Your assignment —
Return the run of lines below that opens with the line containing "m.absb ++ BitVec.ofBool negc" and closes with the line containing "def rawInt (fn", keeping each one exact.

═══ Data ═══

/-! ### Qualifier codes (R75) -/

/-- TYPE code (R75). -/
def IntTy.code : IntTy → BitVec 3
  | .i8 => 0 | .i16 => 1 | .i32 => 2 | .i64 => 3 | .n8 => 4 | .n16 => 5 | .n32 => 6 | .n64 => 7
/-- TYPE of a code (R75). -/
def intTyOf (b : BitVec 3) : IntTy :=
  match b.toNat with
  | 0 => .i8 | 1 => .i16 | 2 => .i32 | 3 => .i64 | 4 => .n8 | 5 => .n16 | 6 => .n32 | _ => .n64
/-- COND code (R75). -/
def Cond.code : Cond → BitVec 3 | .eq => 0 | .ne => 1 | .lt => 2 | .le => 3 | .gt => 4 | .ge => 5
/-- COND of a code; 6 and 7 are illegal (R75). -/
def condOf (b : BitVec 3) : Option Cond :=
  match b.toNat with
  | 0 => some .eq | 1 => some .ne | 2 => some .lt | 3 => some .le | 4 => some .gt | 5 => some .ge | _ => none
/-- FTYPE code (R75). -/
def FTy.code : FTy → BitVec 2 | .f32 => 0 | .f16x2 => 1 | .bf16x2 => 2
/-- FTYPE of a code; 3 is illegal (R75). -/
def ftyOf (b : BitVec 2) : Option FTy :=
  match b.toNat with | 0 => some .f32 | 1 => some .f16x2 | 2 => some .bf16x2 | _ => none
/-- RND code (R75). -/
def Rnd.code : Rnd → BitVec 2 | .rne => 0 | .rtz => 1 | .rup => 2 | .rdn => 3
/-- RND of a code (R75). -/
def rndOf (b : BitVec 2) : Rnd := match b.toNat with | 0 => .rne | 1 => .rtz | 2 => .rup | _ => .rdn
/-- FCOND code (R75). -/
def FCond.code : FCond → BitVec 3
  | .eq => 0 | .ne => 1 | .lt => 2 | .le => 3 | .gt => 4 | .ge => 5 | .unord => 6 | .ord => 7
/-- FCOND of a code (R75). -/
def fcondOf (b : BitVec 3) : FCond :=
  match b.toNat with
  | 0 => .eq | 1 => .ne | 2 => .lt | 3 => .le | 4 => .gt | 5 => .ge | 6 => .unord | _ => .ord
/-- SIZE code (R68). -/
def Size.code : Size → BitVec 2 | .b => 0 | .h => 1 | .w => 2 | .d => 3
/-- SIZE of a code (R68). -/
def sizeOf2 (b : BitVec 2) : Size := match b.toNat with | 0 => .b | 1 => .h | 2 => .w | _ => .d
/-- ORDER code (R75). -/
def Order.code : Order → BitVec 3 | .rlx => 0 | .acq => 1 | .rel => 2 | .acqrel => 3 | .sc => 4
/-- ORDER of a code; 5 to 7 are illegal (R75). -/
def orderOf (b : BitVec 3) : Option Order :=
  match b.toNat with
  | 0 => some .rlx | 1 => some .acq | 2 => some .rel | 3 => some .acqrel | 4 => some .sc | _ => none
/-- SCOPE code (R75). -/
def Scope.code : Scope → BitVec 2 | .team => 0 | .cluster => 1 | .device => 2 | .system => 3
/-- SCOPE of a code (R75). -/
def scopeOf (b : BitVec 2) : Scope :=
  match b.toNat with | 0 => .team | 1 => .cluster | 2 => .device | _ => .system
/-- DIR code (R68). -/
def Dir.code : Dir → BitVec 3
  | .n => 0 | .ne => 1 | .e => 2 | .se => 3 | .s => 4 | .sw => 5 | .w => 6 | .nw => 7
/-- DIR of a code (R68). -/
def dirOf (b : BitVec 3) : Dir :=
  match b.toNat with
  | 0 => .n | 1 => .ne | 2 => .e | 3 => .se | 4 => .s | 5 => .sw | 6 => .w | _ => .nw
/-- SHFL MODE code (R118). -/
def ShflMode.code : ShflMode → BitVec 2 | .idx => 0 | .up => 1 | .down => 2 | .xor => 3
/-- SHFL MODE of a code (R118). -/
def shflModeOf (b : BitVec 2) : ShflMode :=
  match b.toNat with | 0 => .idx | 1 => .up | 2 => .down | _ => .xor
/-- SEG code (R118). -/
def Seg.code : Seg → BitVec 2 | .w32 => 0 | .w16 => 1 | .w8 => 2 | .w4 => 3
/-- SEG of a code (R118). -/
def segOf (b : BitVec 2) : Seg := match b.toNat with | 0 => .w32 | 1 => .w16 | 2 => .w8 | _ => .w4
/-- VOTE FORM code (R119). -/
def VoteForm.code : VoteForm → BitVec 2 | .any => 0 | .all => 1 | .uni => 2
/-- VOTE FORM of a code; 3 is illegal (R119). -/
def voteFormOf (b : BitVec 2) : Option VoteForm :=
  match b.toNat with | 0 => some .any | 1 => some .all | 2 => some .uni | _ => none
/-- LANEID FORM code (R121). -/
def LaneForm.code : LaneForm → BitVec 2 | .id => 0 | .rank => 1 | .count => 2 | .mask => 3
/-- LANEID FORM of a code (R121). -/
def laneFormOf (b : BitVec 2) : LaneForm :=
  match b.toNat with | 0 => .id | 1 => .rank | 2 => .count | _ => .mask
/-- CVT type code (R168). -/
def CvtTy.code : CvtTy → BitVec 4
  | .i8 => 0 | .i16 => 1 | .i32 => 2 | .i64 => 3 | .n8 => 4 | .n16 => 5 | .n32 => 6 | .n64 => 7
  | .f32 => 8 | .f16 => 9 | .bf16 => 10
/-- CVT type of a code; 11 to 15 are illegal (R168). -/
def cvtTyOf (b : BitVec 4) : Option CvtTy :=
  match b.toNat with
  | 0 => some .i8 | 1 => some .i16 | 2 => some .i32 | 3 => some .i64 | 4 => some .n8 | 5 => some .n16
  | 6 => some .n32 | 7 => some .n64 | 8 => some .f32 | 9 => some .f16 | 10 => some .bf16 | _ => none
/-- ICINV SCOPE code (R84). -/
def IcScope.code : IcScope → BitVec 2 | .core => 0 | .cluster => 1 | .context => 2
/-- ICINV SCOPE of a code; 3 is illegal (R84). -/
def icScopeOf (b : BitVec 2) : Option IcScope :=
  match b.toNat with | 0 => some .core | 1 => some .cluster | 2 => some .context | _ => none
/-- TLBINV SCOPE code (R360). -/
def TlbScope.code : TlbScope → BitVec 2 | .page => 0 | .context => 1 | .all => 2
/-- TLBINV SCOPE of a code; 3 is illegal (R360). -/
def tlbScopeOf (b : BitVec 2) : Option TlbScope :=
  match b.toNat with | 0 => some .page | 1 => some .context | 2 => some .all | _ => none
/-- RSCOPE code (R288). -/
def RScope.code : RScope → BitVec 2 | .none => 0 | .cluster => 1 | .device => 2 | .system => 3
/-- RSCOPE of a code (R288). -/
def rscopeOf (b : BitVec 2) : RScope :=
  match b.toNat with | 0 => .none | 1 => .cluster | 2 => .device | _ => .system
/-- DEST code (R288). -/
def DrainDest.code : DrainDest → BitVec 2 | .scr => 0 | .mem => 1 | .net => 2
/-- DEST of a code; 3 is illegal (R288). -/
def drainDestOf (b : BitVec 2) : Option DrainDest :=
  match b.toNat with | 0 => some .scr | 1 => some .mem | 2 => some .net | _ => none

/-! ### Specifiers (R70, R71, R74) -/

/-- The special values in specifier order, 0x80 first (R71). -/
def specials : List Special :=
  [.laneId, .sliceId, .groupId, .teamX, .teamY, .twinId, .clusterX, .clusterY, .clusterZ, .coreX, .coreY,
    .gridX, .gridY, .gridZ, .teamGroups, .clusterW, .clusterH, .clockLo, .clockHi, .paramLo, .paramHi,
    .snapLo, .snapHi, .devX, .devY, .devZ, .ctxId, .launchId, .planeOff, .planeSize, .scrSize]

/-- The specifier of a special value: 0x80 and its place in that order (R71). -/
def Special.code (x : Special) : BitVec 8 := BitVec.ofNat 8 (0x80 + specials.idxOf x)

/-- The specifier of an operand (R70, R74). -/
def Opnd.code : Opnd → BitVec 8
  | .v n => BitVec.ofNat 8 n.toNat
  | .s n => BitVec.ofNat 8 (0x40 + n.toNat)
  | .k n => BitVec.ofNat 8 (0x60 + n.toNat)
  | .t n => BitVec.ofNat 8 (0x68 + n.toNat)
  | .a n => BitVec.ofNat 8 (0x78 + n.toNat)
  | .sp x => x.code
  | .pos n => BitVec.ofNat 8 (0xC0 + n.toNat)
  | .neg n => BitVec.ofNat 8 (0xE0 + n.toNat)
  | .fp n => BitVec.ofNat 8 (0xF0 + n.toNat)
  | .m n => BitVec.ofNat 8 n.toNat

/-- The operand a specifier names in a group's stream; 0x9F to 0xBF are reserved (R70). -/
def opndOf (b : BitVec 8) : Option Opnd :=
  if b.toNat < 0x40 then some (.v (BitVec.ofNat 6 b.toNat))
  else if b.toNat < 0x60 then some (.s (BitVec.ofNat 5 (b.toNat - 0x40)))
  else if b.toNat < 0x68 then some (.k (BitVec.ofNat 3 (b.toNat - 0x60)))
  else if b.toNat < 0x78 then some (.t (BitVec.ofNat 4 (b.toNat - 0x68)))
  else if b.toNat < 0x80 then some (.a (BitVec.ofNat 3 (b.toNat - 0x78)))
  else if b.toNat < 0xC0 then (specials[b.toNat - 0x80]?).map .sp
  else if b.toNat < 0xE0 then some (.pos (BitVec.ofNat 5 (b.toNat - 0xC0)))
  else if b.toNat < 0xF0 then some (.neg (BitVec.ofNat 4 (b.toNat - 0xE0)))
  else some (.fp (BitVec.ofNat 4 (b.toNat - 0xF0)))

/-- The operand a specifier names in a matrix stream: 0x00 to 0x0F are m0 to m15, 0x10 to 0x67 are
illegal (R74). -/
def mopndOf (b : BitVec 8) : Option Opnd :=
  if b.toNat < 0x10 then some (.m (BitVec.ofNat 4 b.toNat))
  else if b.toNat < 0x68 then none
  else opndOf b

/-! ### The instruction word (R66) -/

/-- The fields of an instruction word (R66). -/
structure Raw where
  op : BitVec 6
  fn : BitVec 6
  dist : BitVec 3
  sig : BitVec 4
  pm : BitVec 3
  d : BitVec 8
  a : BitVec 8
  b : BitVec 8
  x : BitVec 18
  deriving DecidableEq, Repr

/-- The fields at their places in the word (R66). -/
def unpack (w : DWord) : Raw where
  op := w.extractLsb' 58 6
  fn := w.extractLsb' 52 6
  dist := w.extractLsb' 49 3
  sig := w.extractLsb' 45 4
  pm := w.extractLsb' 42 3
  d := w.extractLsb' 34 8
  a := w.extractLsb' 26 8
  b := w.extractLsb' 18 8
  x := w.extractLsb' 0 18

/-- The word of the fields (R66). -/
def pack (r : Raw) : DWord :=
  (r.op ++ r.fn ++ r.dist ++ r.sig ++ r.pm ++ r.d ++ r.a ++ r.b ++ r.x).cast (by decide)

namespace Raw

/-- C, X[17:10] (R68). -/
def c (r : Raw) : BitVec 8 := r.x.extractLsb' 10 8
/-- MOD, X[9:0] (R68). -/
def md (r : Raw) : BitVec 10 := r.x.extractLsb' 0 10
/-- The group-stream control fields. -/
def ctl (r : Raw) : Ctl := ⟨r.dist, r.sig, r.pm⟩
/-- SIZE, X[17:16] (R68). -/
def size (r : Raw) : Size := sizeOf2 (r.x.extractLsb' 16 2)
/-- ORDER, X[15:13] (R75). -/
def order (r : Raw) : Option Order := orderOf (r.x.extractLsb' 13 3)
/-- SCOPE, X[12:11] (R75). -/
def scope (r : Raw) : Scope := scopeOf (r.x.extractLsb' 11 2)
/-- DIR, X[13:11] (R68). -/
def dir (r : Raw) : Dir := dirOf (r.x.extractLsb' 11 3)
/-- OFF11, X[10:0] (R68). -/
def off11 (r : Raw) : BitVec 11 := r.x.extractLsb' 0 11
/-- OFF26 over B and X (R68). -/
def off26 (r : Raw) : BitVec 26 := r.b ++ r.x
/-- JOFF16 over D and A (R68). -/
def joff (r : Raw) : BitVec 16 := r.d ++ r.a
/-- IMM34 over A, B and X (R68). -/
def imm34 (r : Raw) : BitVec 34 := r.a ++ r.b ++ r.x
/-- IMM34[31:0]. -/
def imm32 (r : Raw) : BitVec 32 := r.imm34.extractLsb' 0 32
/-- TYPE under RRR, MOD[9:7] (R75). -/
def ty (r : Raw) : IntTy := intTyOf (r.md.extractLsb' 7 3)
/-- SAT under RRR, MOD[6] (R75). -/
def sat (r : Raw) : Bool := r.md.getLsbD 6
/-- SH under RRR, MOD[2:0] (R110). -/
def sh (r : Raw) : BitVec 3 := r.md.extractLsb' 0 3
/-- TYPE under RRI, QUAL[7:5] (R75). -/
def qty (r : Raw) : IntTy := intTyOf (r.b.extractLsb' 5 3)
/-- SAT under RRI, QUAL[4] (R75). -/
def qsat (r : Raw) : Bool := r.b.getLsbD 4
/-- SH under RRI, QUAL[2:0] (R110). -/
def qsh (r : Raw) : BitVec 3 := r.b.extractLsb' 0 3
/-- FTYPE, MOD[9:8] (R75). -/
def fty (r : Raw) : Option FTy := ftyOf (r.md.extractLsb' 8 2)
/-- RND, MOD[7:6] (R75). -/
def rnd (r : Raw) : Rnd := rndOf (r.md.extractLsb' 6 2)
/-- Float SAT, MOD[5] (R75). -/
def fsat (r : Raw) : Bool := r.md.getLsbD 5
/-- NEGA, ABSA, NEGB and ABSB, MOD[4:1] (R75). -/
def mods (r : Raw) : FMods := ⟨r.md.getLsbD 4, r.md.getLsbD 3, r.md.getLsbD 2, r.md.getLsbD 1⟩

end Raw

/-! ### Field builders -/

/-- X of RRR: C and MOD (R68). -/
def xC (c : BitVec 8) (md : BitVec 10) : BitVec 18 := c ++ md
/-- MOD of the integer family (R75). -/
def mdInt (ty : IntTy) (sat : Bool) (cond : BitVec 3) (low : BitVec 3) : BitVec 10 :=
  ty.code ++ BitVec.ofBool sat ++ cond ++ low
/-- QUAL of the immediate integer family (R75). -/
def qInt (ty : IntTy) (sat : Bool) (low : BitVec 4) : BitVec 8 := ty.code ++ BitVec.ofBool sat ++ low
/-- MOD of the float family (R75). -/
def mdF (ty : BitVec 2) (rnd : BitVec 2) (sat : Bool) (m : FMods) (negc : Bool) : BitVec 10 :=
  ty ++ rnd ++ BitVec.ofBool sat ++ BitVec.ofBool m.nega ++ BitVec.ofBool m.absa ++ BitVec.ofBool m.negb
    ++ BitVec.ofBool m.absb ++ BitVec.ofBool negc
/-- X of MEM-G (R68). -/
def xG (sz : Size) (ord : Order) (scope : Scope) (off : BitVec 11) : BitVec 18 :=
  sz.code ++ ord.code ++ scope.code ++ off
/-- X of MEM-S (R68). -/
def xS (sz : Size) (dir : Dir) (off : BitVec 11) : BitVec 18 := sz.code ++ (0 : BitVec 2) ++ dir.code ++ off
/-- A one-bit field in an otherwise zero byte (EXT, MODE). -/
def bit8 (b : Bool) : BitVec 8 := (0 : BitVec 7) ++ BitVec.ofBool b

/-- A word of a group's stream (R66). -/
def rawG (op fn : BitVec 6) (c : Ctl) (d a b : BitVec 8) (x : BitVec 18) : Raw :=
  ⟨op, fn, c.dist, c.sig, c.pm, d, a, b, x⟩
/-- A word of a matrix stream: SIG 15 and PM 0 (R74). -/
def rawM (op fn : BitVec 6) (dist : BitVec 3) (d a b : BitVec 8) (x : BitVec 18) : Raw :=
  ⟨op, fn, dist, 15, 0, d, a, b, x⟩
/-- A word in BR format (R68). -/
def rawBr (op fn : BitVec 6) (c : Ctl) (d a : BitVec 8) (off : BitVec 26) : Raw :=
  rawG op fn c d a (off.extractLsb' 18 8) (off.extractLsb' 0 18)
/-- A word in WIDE format (R68). -/
def rawWide (fn : BitVec 6) (c : Ctl) (d : BitVec 8) (imm : BitVec 34) : Raw :=
  rawG 0x02 fn c d (imm.extractLsb' 26 8) (imm.extractLsb' 18 8) (imm.extractLsb' 0 18)
/-- An RRR integer word. -/
def rawInt (fn : BitVec 6) (c : Ctl) (ty : IntTy) (sat : Bool) (d a b e : BitVec 8) (low : BitVec 3) : Raw :=
  rawG 0x00 fn c d a b (xC e (mdInt ty sat 0 low))
/-- An RRI integer word. -/
def rawImm (fn : BitVec 6) (c : Ctl) (ty : IntTy) (sat : Bool) (d a : BitVec 8) (low : BitVec 4)
    (imm : BitVec 18) : Raw :=
  rawG 0x01 fn c d a (qInt ty sat low) imm
/-- An RRR float word of OP 0x06. -/
def rawF (fn : BitVec 6) (c : Ctl) (ty : FTy) (rnd : Rnd) (sat : Bool) (m : FMods) (negc : Bool)
    (d a b e : BitVec 8) : Raw :=
  rawG 0x06 fn c d a b (xC e (mdF ty.code rnd.code sat m negc))
/-- A special-function word (R165). -/
def rawSf (fn : BitVec 6) (c : Ctl) (rnd : Rnd) (sat nega absa : Bool) (d a : BitVec 8) : Raw :=
  rawG 0x07 fn c d a 0 (xC 0 (mdF 0 rnd.code sat ⟨nega, absa, false, false⟩ false))
/-- A word with MOD alone beside its specifiers. -/
def rawX (op fn : BitVec 6) (c : Ctl) (d a b : BitVec 8) (md : BitVec 10) : Raw :=
  rawG op fn c d a b (xC 0 md)
/-- The specifier of an operand that may be left out (0). -/
def optCode (o : Option Opnd) : BitVec 8 := match o with | none => 0 | some o => o.code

═══

Result of the task —
    ++ BitVec.ofBool m.absb ++ BitVec.ofBool negc
/-- X of MEM-G (R68). -/
def xG (sz : Size) (ord : Order) (scope : Scope) (off : BitVec 11) : BitVec 18 :=
  sz.code ++ ord.code ++ scope.code ++ off
/-- X of MEM-S (R68). -/
def xS (sz : Size) (dir : Dir) (off : BitVec 11) : BitVec 18 := sz.code ++ (0 : BitVec 2) ++ dir.code ++ off
/-- A one-bit field in an otherwise zero byte (EXT, MODE). -/
def bit8 (b : Bool) : BitVec 8 := (0 : BitVec 7) ++ BitVec.ofBool b

/-- A word of a group's stream (R66). -/
def rawG (op fn : BitVec 6) (c : Ctl) (d a b : BitVec 8) (x : BitVec 18) : Raw :=
  ⟨op, fn, c.dist, c.sig, c.pm, d, a, b, x⟩
/-- A word of a matrix stream: SIG 15 and PM 0 (R74). -/
def rawM (op fn : BitVec 6) (dist : BitVec 3) (d a b : BitVec 8) (x : BitVec 18) : Raw :=
  ⟨op, fn, dist, 15, 0, d, a, b, x⟩
/-- A word in BR format (R68). -/
def rawBr (op fn : BitVec 6) (c : Ctl) (d a : BitVec 8) (off : BitVec 26) : Raw :=
  rawG op fn c d a (off.extractLsb' 18 8) (off.extractLsb' 0 18)
/-- A word in WIDE format (R68). -/
def rawWide (fn : BitVec 6) (c : Ctl) (d : BitVec 8) (imm : BitVec 34) : Raw :=
  rawG 0x02 fn c d (imm.extractLsb' 26 8) (imm.extractLsb' 18 8) (imm.extractLsb' 0 18)
/-- An RRR integer word. -/
def rawInt (fn : BitVec 6) (c : Ctl) (ty : IntTy) (sat : Bool) (d a b e : BitVec 8) (low : BitVec 3) : Raw :=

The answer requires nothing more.